Characterization of the immobilized enzymes morphology
Morphology of immobilized crude and purified L-asparaginase was examined by scanning electron microscope (SEM, JEOL, JSM IT200, Japan).
Effect of temperature and pH on the immobilized crude and purified L-asparaginase
To determine the effect of temperature on the immobilized crude and purified L-asparaginase, the assay reaction mixture was incubated at different temperatures (31, 34, 37, 40, 43 and 46 °C). The effect of different pH was also studied by adjusting pH of the standard assay buffer to different values (3, 4, 5, 6, 7, 8, 9 and 10). The thermal stability of the immobilized crude and purified L-asparaginase was studied at 40˚C. The enzyme beads were incubated at 40˚C for 60 miutes, without a substrate; the enzyme activity was assayed at 10 minutes intervals. The activities of the enzyme were expressed as a percent of the maximal activity.

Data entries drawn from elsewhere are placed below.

-- ==== Sys2Proof/Machine/Operands.lean ====
section
/-!
DEFINITION. The operand and data codes of the management operations (section 10.5): operation codes, code tables, the
definition of an entry as 11 bytes with the checks of R41, and the operands of INJECT.
-/

namespace Sys2Proof.Machine

/-! ### Operation codes (section 10.5) -/

/-- IDENT. -/
def opIdent : Byte := 0x01
/-- READ-ENTRY. -/
def opReadEntry : Byte := 0x02
/-- WRITE-ENTRY. -/
def opWriteEntry : Byte := 0x03
/-- CLEAR-ENTRY. -/
def opClearEntry : Byte := 0x04
/-- WRITE-DEFAULT. -/
def opWriteDefault : Byte := 0x05
/-- COPY-BANK. -/
def opCopyBank : Byte := 0x06
/-- SWAP-BANKS. -/
def opSwapBanks : Byte := 0x07
/-- READ-LEVEL. -/
def opReadLevel : Byte := 0x08
/-- WRITE-LEVEL. -/
def opWriteLevel : Byte := 0x09
/-- SET-ORDER. -/
def opSetOrder : Byte := 0x0A
/-- MASK-LEVELS. -/
def opMaskLevels : Byte := 0x0B
/-- FLUSH-LEVEL. -/
def opFlushLevel : Byte := 0x0C
/-- READ-PORT. -/
def opReadPort : Byte := 0x0D
/-- WRITE-PORT. -/
def opWritePort : Byte := 0x0E
/-- READ-TRUNK. -/
def opReadTrunk : Byte := 0x0F
/-- READ-CONDITION. -/
def opReadCondition : Byte := 0x10
/-- CLEAR-CONDITION. -/
def opClearCondition : Byte := 0x11
/-- INJECT. -/
def opInject : Byte := 0x12
/-- READ-POOL. -/
def opReadPool : Byte := 0x13
/-- NOTICE-ENABLE. -/
def opNoticeEnable : Byte := 0x14
/-- RESET. -/
def opReset : Byte := 0x15

/-- An `op` that names no operation: 00h or above 15h (R144). -/
def opUnknown (op : Byte) : Bool := op == 0 || decide (0x15 < op.toNat)

/-! ### Code tables (section 10.5.1) -/

/-- An operand byte. -/
def operand (ops : List Byte) (i : Nat) : Byte := ops.getD i 0

/-- A number below a bound, from an operand byte. -/
def boundedOperand (n : Nat) (b : Byte) : Option (Fin n) := if h : b.toNat < n then some ⟨b.toNat, h⟩ else none

/-- no 0, yes 1. -/
def flagOperand (b : Byte) : Option Bool := if b = 0 then some false else if b = 1 then some true else none

/-- Codes of `bank`. -/
def bankCode : BankId → Byte
  | .a => 0
  | .b => 1

/-- `bank` from its code. -/
def bankOperand (b : Byte) : Option BankId := if b = 0 then some .a else if b = 1 then some .b else none

/-- Codes of an entry's `action`. -/
def actionCode : EntryAction → Byte
  | .forward _ => 1
  | .hold _ => 2
  | .track _ _ => 3
  | .count => 4
  | .discard => 5

/-- Codes of a default record's `action`. -/
def defaultActionCode : DefaultAction → Byte
  | .forward => 1
  | .count => 4
  | .discard => 5

/-- `level` in a definition: the value, or FFh for absent. -/
def actionLevelCode : EntryAction → Byte
  | .forward l => byteOf l
  | .hold l => byteOf l
  | .track l _ => byteOf l
  | .count => 0xFF
  | .discard => 0xFF

/-- `slot` in a definition: the value, or FFh for absent. -/
def actionSlotCode : EntryAction → Byte
  | .track _ i => byteOf i
  | .forward _ => 0xFF
  | .hold _ => 0xFF
  | .count => 0xFF
  | .discard => 0xFF

/-- Codes of `policy`. -/
def policyCode : Policy → Byte
  | .dropNew => 1
  | .dropOld => 2

/-- `policy` from its code. -/
def policyOperand (b : Byte) : Option Policy := if b = 1 then some .dropNew else if b = 2 then some .dropOld else none

/-- Codes of `mode`. -/
def modeCode : PriorityMode → Byte
  | .fixed => 1
  | .rotating => 2

/-- `mode` from its code. -/
def modeOperand (b : Byte) : Option PriorityMode := if b = 1 then some .fixed else if b = 2 then some .rotating else none

/-- Codes of `nesting`. -/
def nestingCode : Nesting → Byte
  | .nested => 1
  | .flat => 2

/-- `nesting` from its code. -/
def nestingOperand (b : Byte) : Option Nesting := if b = 1 then some .nested else if b = 2 then some .flat else none

/-- Codes of a port's `state`. -/
def portStateCode : PortState → Byte
  | .disabled => 0
  | .down => 1
  | .up => 2

/-- Codes of `pause`. -/
def pauseCode : PauseState → Byte
  | .running => 0
  | .paused _ => 1

/-- Codes of a condition slot's `state`. -/
def trackStateCode : TrackState → Byte
  | .unknown => 0
  | .asserted => 1
  | .cleared => 2

/-- Codes of the service sub-state. -/
def subStateCode : SubState → Byte
  | .dispatching => 1
  | .awaiting _ => 2
  | .resendWait => 3
  | .resending => 4

/-- Codes of INJECT's `outcome`. -/
def outcomeCode : ActionOutcome → Byte
  | .queued => 1
  | .coalesced => 2
  | .duplicate => 3
  | .dropped => 4
  | .refusedPool => 5
  | .absorbed => 6
  | .counted => 7
  | .discarded => 8

/-- Codes of `decider`: the index, or FFh for the default record. -/
def deciderCode : Option EntryId → Byte
  | some i => byteOf i
  | none => 0xFF

/-! ### Definitions (R41, section 10.5.1) -/

/-- The item READ-ENTRY names: an entry, or 64 for the default record. -/
inductive ItemName where
  | entry (index : EntryId)
  | defaultRecord
deriving DecidableEq, Repr

/-- `item` of READ-ENTRY. -/
def itemOperand (b : Byte) : Option ItemName :=
  if b = 64 then some .defaultRecord else (boundedOperand 64 b).map .entry

/-- The code of an item. -/
def itemCode : ItemName → Byte
  | .entry i => byteOf i
  | .defaultRecord => 64

/-- The action uses a level: FORWARD, HOLD or TRACK. -/
def usesLevel (action : Byte) : Bool := action == 1 || action == 2 || action == 3

/-- The first failed check of a WRITE-ENTRY, in the order of R41's table; operands: index, ports, node_value, node_mask,
code_value, code_mask, conds, action, level, slot. -/
def writeEntryReason (ops : List Byte) : Option Byte :=
  if 63 < (operand ops 0).toNat then some 1
  else if operand ops 9 = 0 ∨ 5 < (operand ops 9).toNat then some 2
  else if 127 < (operand ops 1).toNat then some 4
  else if 7 < (operand ops 8).toNat then some 5
  else if operand ops 2 &&& ~~~(operand ops 3) ≠ 0 ∨
      joinBytes (operand ops 4) (operand ops 5) &&& ~~~(joinBytes (operand ops 6) (operand ops 7)) ≠ 0 then some 6
  else if usesLevel (operand ops 9) = true ∧ 15 < (operand ops 10).toNat then some 7
  else if operand ops 9 = 3 ∧ 31 < (operand ops 11).toNat then some 8
  else if operand ops 9 = 3 ∧ member (operand ops 8) 0 = true then some 9
  else none

/-- The first failed check of a WRITE-DEFAULT; operands: action, level (R41, R146). -/
def writeDefaultReason (ops : List Byte) : Option Byte :=
  if operand ops 0 = 0 ∨ 5 < (operand ops 0).toNat then some 2
  else if operand ops 0 = 2 ∨ operand ops 0 = 3 then some 3
  else if operand ops 0 = 1 ∧ 15 < (operand ops 1).toNat then some 7
  else none

/-- A level from a byte that has passed its check. -/
def levelOf (b : Byte) : LevelId := Fin.ofNat 16 b.toNat

/-- A slot from a byte that has passed its check. -/
def slotOf (b : Byte) : SlotId := Fin.ofNat 32 b.toNat

/-- An entry's index from a byte that has passed its check. -/
def entryOf (b : Byte) : EntryId := Fin.ofNat 64 b.toNat

/-- The action of a legal definition, with the optional fields R31 keeps. -/
def actionOf (action level slot : Byte) : EntryAction :=
  if action = 1 then .forward (levelOf level)
  else if action = 2 then .hold (levelOf level)
  else if action = 3 then .track (levelOf level) (slotOf slot)
  else if action = 4 then .count
  else .discard

/-- The definition a legal WRITE-ENTRY carries (R42). -/
def definitionOf (ops : List Byte) : Definition where
  ports := (operand ops 1).truncate 7
  nodeValue := operand ops 2
  nodeMask := operand ops 3
  codeValue := joinBytes (operand ops 4) (operand ops 5)
  codeMask := joinBytes (operand ops 6) (operand ops 7)
  conds := (operand ops 8).truncate 3
  action := actionOf (operand ops 9) (operand ops 10) (operand ops 11)

/-- The default record a legal WRITE-DEFAULT stores: level 0 when the action does not use one (R32, R42). -/
def defaultRecordOf (ops : List Byte) : DefaultRecord :=
  if operand ops 0 = 1 then { action := .forward, level := levelOf (operand ops 1), hits := 0 }
  else if operand ops 0 = 4 then { action := .count, level := 0, hits := 0 }
  else { action := .discard, level := 0, hits := 0 }

/-- A valid entry's definition as READ-ENTRY returns it (section 10.5.1). -/
def definitionBytes (d : Definition) : List Byte :=
  [1, d.ports.zeroExtend 8, d.nodeValue, d.nodeMask] ++ numberBytes d.codeValue ++ numberBytes d.codeMask ++
    [d.conds.zeroExtend 8, actionCode d.action, actionLevelCode d.action, actionSlotCode d.action]

/-- The cleared form of an invalid entry as READ-ENTRY returns it (R30). -/
def clearedBytes : List Byte := [0, 0, 0, 0, 0, 0, 0, 0, 0, 5, 0xFF, 0xFF]

/-- An entry, valid or not, as READ-ENTRY returns it, with its hits (R74). -/
def entryBytes : Option Entry → List Byte
  | some e => definitionBytes e.definition ++ numberBytes e.hits
  | none => clearedBytes ++ [0, 0]

/-- The default record as READ-ENTRY returns it, with its hits (section 10.5.1). -/
def defaultRecordBytes (d : DefaultRecord) : List Byte :=
  [1, 0, 0, 0, 0, 0, 0, 0, 0, defaultActionCode d.action, byteOf d.level, 0xFF] ++ numberBytes d.hits

/-! ### Other operands -/

/-- The settings a WRITE-LEVEL gives after its level: limit, policy, coalesce, timeout, retries (R98, R147). -/
def settingsOperand (ops : List Byte) : Option LevelSettings :=
  if operand ops 1 = 0 ∨ 32 < (operand ops 1).toNat ∨ 7 < (operand ops 5).toNat then none
  else
    (policyOperand (operand ops 2)).bind fun policy =>
      (flagOperand (operand ops 3)).map fun coalesce =>
        { limit := operand ops 1, policy := policy, coalesce := coalesce, timeout := operand ops 4,
          retries := operand ops 5 }

/-- The length test of INJECT (R149). -/
def injectLengthOk (ops : List Byte) : Bool :=
  decide (6 ≤ ops.length) && decide ((operand ops 5).toNat + 6 = ops.length) && decide ((operand ops 5).toNat ≤ 8)

/-- The synthetic event of an INJECT, absent when `cond` or `seq` is out of range (R149). -/
def injectedEvent (ops : List Byte) : Option Event :=
  if 15 < (operand ops 4).toNat ∨ 2 < (operand ops 3).toNat then none
  else
    (condOfBits ((operand ops 3).truncate 2)).map fun cond =>
      { node := operand ops 0
        code := joinBytes (operand ops 1) (operand ops 2)
        cond := cond
        seq := (operand ops 4).truncate 4
        payload := ops.drop 6 }

/-- The set of a MASK-LEVELS operand, low byte first (section 10.5). -/
def maskOperand (ops : List Byte) : BitVec 16 := joinBytes (operand ops 1) (operand ops 0)

end Sys2Proof.Machine
end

Reusability of the immobilized enzyme
The reusability of the immobilized crude and purified enzyme were tested up to 5 rounds; the enzyme beads were incubated with the reaction mixture at optimum conditions for the assay; at the end of the reaction, the beads were removed from the reaction mixture and washed with distilled water; these beads were repeatedly used in the subsequent four assay rounds. The activities of the enzyme were expressed as a percent of its initial activity.